I know it is scary. For so long, my identity was so wrapped up in the ED that I was scared to let it go. But is it worth it for people to just say, "Oh, she was skinny."? I wanted to be a good wife, sister, friend, aunt, daughter. Really, I want people to remember me for my positive qualities and not just that I had an ED and was skinny and obsessed with food & calories.

I suggest you find the thread titled "Some motivation--benefits of recovery" and read it, maybe even print it out because trust me, there is a way out of this misery, and it is worth it.

MariaBB
03-28-2007, 09:53 AM
I'm so frustrated with all of these emotions and my physical issues from the running. I hate these feelings and the constant crying.

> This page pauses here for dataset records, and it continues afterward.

-- ==== Sys2Proof/Machine/Images.lean ====
section
/-! DEFINITION. Window images (R105, R170) and the spill area that holds them (R114). -/

namespace Sys2Proof.Machine

open Sys2Proof

/-! ### The image of a window -/

/-- The full/empty bits of the registers whose codes start at `code`, one bit a lane (R170). -/
def Group.fullBits (g : Group) (code : Nat) : Nat :=
  (upTo g.width).foldl (fun n l => if g.isFull (code + l) then n + 2 ^ l else n) 0

/-- The trap registers of a strand in a control record (R170). -/
def StrandRegs.image (r : StrandRegs) : List Byte :=
  [r.tcause.toNat, r.tpc.toNat, r.tval.toNat, r.tinfo.toNat, r.tvec.toNat].flatMap fun x => bytesOfNat x 8

/-- The byte of a strand's handler mark and saved priority (R170). -/
def StrandRegs.mark (r : StrandRegs) : Nat := (if r.th then 1 else 0) + 16 * r.sprio.toNat

/-- The control record of a lane (R170). -/
def Thread.image (t : Thread) : List Byte :=
  bytesOfNat t.fmode.toNat 4 ++ bytesOfNat t.f4x.toNat 4 ++ bytesOfNat t.pmsel.toNat 8 ++ t.comp.image ++ t.addr.image
    ++ bytesOfNat t.comp.mark 1 ++ bytesOfNat t.addr.mark 1 ++ List.replicate 30 0#8

/-- The 64 KiB image of a group's window (R105, R170). -/
def Group.image (g : Group) : List Byte :=
  let v := (upTo 128).flatMap fun i => bytesOfNat (if i < g.vAlloc then g.fullBits (vCode i 0) else 0) 8
  let a := (upTo 32).flatMap fun j => bytesOfNat (g.fullBits (aCode j 0)) 8
  let bs := g.imageRead 0 0xC480 ++ v ++ a ++ (upTo g.width).flatMap fun l => (g.thread l).image
  bs ++ List.replicate (65536 - bs.length) 0#8

/-- The address of an image slot of a context. -/
def spillSlotVa (s : State) (c n : Nat) : Nat :=
  match s.ctx? c with
  | some x => x.spillBase + 65536 * n
  | none => 0

/-- Whether a run of bytes of the save, spill or a backing area can be written: translated, at home, and free of poison (R433). -/
def areaCheck (s : State) (c va n : Nat) : Option Stop :=
  let run := piecesOf va n (n / 16 + 2)
  match igierRun s c 5 run with
  | .error e => some e
  | .ok ps => ((run.zip ps).findSome? fun x => (poisonAt s x.2.1).map fun k => (⟨0x0A2, x.1.1, k⟩ : Cause)).map .cause

/-- Write a run of bytes of the save area, the spill area or a backing area (R433). -/
def areaWrite (s : State) (c va : Nat) (bs : List Byte) : Except Stop State :=
  match areaCheck s c va bs.length with
  | some e => .error e
  | none => igierWrite s c va bs

/-- The cause that ends a context whose save area (0), spill slot (1) or backing area (2) cannot be reached (R433). -/
def areaCause (info : Nat) (c : Cause) : Cause := if fatalCode c.code then c else ⟨0x047, c.val, info⟩

/-- Where the device is when it reaches a group's spill slot (R424). -/
def Group.spillSite (g : Group) : FatalSite := { core := g.core, gid := g.gid, strand := 4 }

/-- The slot of a group cannot be reached: the move waits for the answer to a translation fault, or the context ends (R433). -/
def spillStop (s : State) (gk : Nat) (g : Group) : Stop → State
  | .cause c => contextFatal s g.ctx (areaCause 1 c) g.spillSite
  | .replay code va kind =>
    let r := reportFault s g.ctx code va kind (groupSite s g 0 4)
    r.1.setGroup gk fun g => { g with parkFaults := [r.2] }

/-- The number that stands for the control record of lane `l` among the register codes of an image. -/
def recordCode (l : Nat) : Nat := 0x8000 + l

/-- What the image of a window holds for a register that a late producer fills, or for a control record: places and bytes of its value and
of its full/empty bits (R105, R170). -/
def Group.imageCells (g : Group) (code : Nat) : List (Nat × List Byte) :=
  let r := code % 0x4000 / 64
  let l := code % 64
  if 0x8000 ≤ code then [(0xC980 + 128 * l, (g.thread l).image)]
  else if code < 0x4000 then
    [(4 * (r * g.width + l), g.imageRead (4 * (r * g.width + l)) 4), (0xC480 + 8 * r, bytesOfNat (g.fullBits (vCode r 0)) 8)]
  else
    [(0x8000 + 8 * (r * g.width + l), g.imageRead (0x8000 + 8 * (r * g.width + l)) 8),
      (0xC880 + 8 * r, bytesOfNat (g.fullBits (aCode r 0)) 8)]

/-- Deliveries into the window of a PARKED group, and what it holds of a trap, reach its image; those that meet a translation fault wait for
the answer, and are `owed` until then (R102, R111, R433). -/
def syncImage (s : State) (gk : Nat) (codes : List Nat) : State :=
  match s.group? gk with
  | none => s
  | some g => match g.status, g.spillSlot with
    | .parked, some n =>
      let s := s.setGroup gk fun g => (g.flushWindow .comp).flushWindow .addr
      let g := (g.flushWindow .comp).flushWindow .addr
      let all := g.owed ++ codes
      if !g.parkFaults.isEmpty then s.setGroup gk fun g => { g with owed := all }
      else
        let r := (all.flatMap g.imageCells).foldl (fun (r : Except Stop State) x => match r with
          | .error e => .error e
          | .ok s => areaWrite s g.ctx (spillSlotVa s g.ctx n + x.1) x.2) (.ok s)
        match r with
        | .ok s => s.setGroup gk fun g => { g with owed := [] }
        | .error e => spillStop (s.setGroup gk fun g => { g with owed := all }) gk g e
    | _, _ => s

/-- A cause raised into threads of a group that may be PARKED: its trap registers, and what a load undone leaves of its registers, reach
the image too (R102, R111, R162). -/
def trapHeld (s : State) (gk : Nat) (st : Strand) (tpc : VAddr) (causes : List (Nat × Cause)) : State :=
  match s.group? gk with
  | none => s
  | some g =>
    let lanes := causes.map (·.1)
    let t := trapAsync s gk st tpc causes
    if lanes.isEmpty then t else syncImage t gk (g.heldEmpty st lanes ++ lanes.map recordCode)

end Sys2Proof.Machine
end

I've been in therapy for just over a year, and sometimes feel I'm getting worse! In therapy you learn to face difficult issues and have to experience the emotions you've been ignoring. It is hard, and sometimes these repressed issues cause me to slip into self-destructive behavior - such as uncontrollable crying spells, self-injury, and unhealthy eating/exercising. It's like therapy "awakes the beast within". Fortunatley, I am aware that in the larger scope of things I am healing by going through this. Just keep this in mind when you go down the therapy road. It's a tough road to travel but it leads to a better place.

livinTX
03-28-2007, 11:07 AM
It doesn't always have to get worse before it gets better. It may not feel like it, but in some of this in your ED actions, you really DO have a choice.

While crying constantly is painful, sometimes you need an outlet for the grief. It's OK to cry; it's natural and human.

What I do suggest you focus on with your therapist is developing non-ED related strategies for coping with these emotions. Instead of overexercising, start journalling or writing or take up photography. Feel the compulsion to run, force yourself to take a warm soak in the tub with a good book (I suggest steering away from women's magazines during recovery as you will be hard pressed to find 1 magazine without at least one story on cooking, dieting, exercising, losing weight and that can be triggering). During my recovery, I made a goal to read all the mystery novels by Agatha Christie (she wrote a lot of books!) and I did it! Take up a new hobby--latchhooking is very simple, or knitting, learn how to make clay beads or candles or soap and most importantly, turn to this new hobby instead of ED behaviors to help you cope. No, it isn't easy, but over time, you will find yourself less and less obsessed with having to exercise all the time especially when your body is in actual physical pain, it is telling you it needs a break!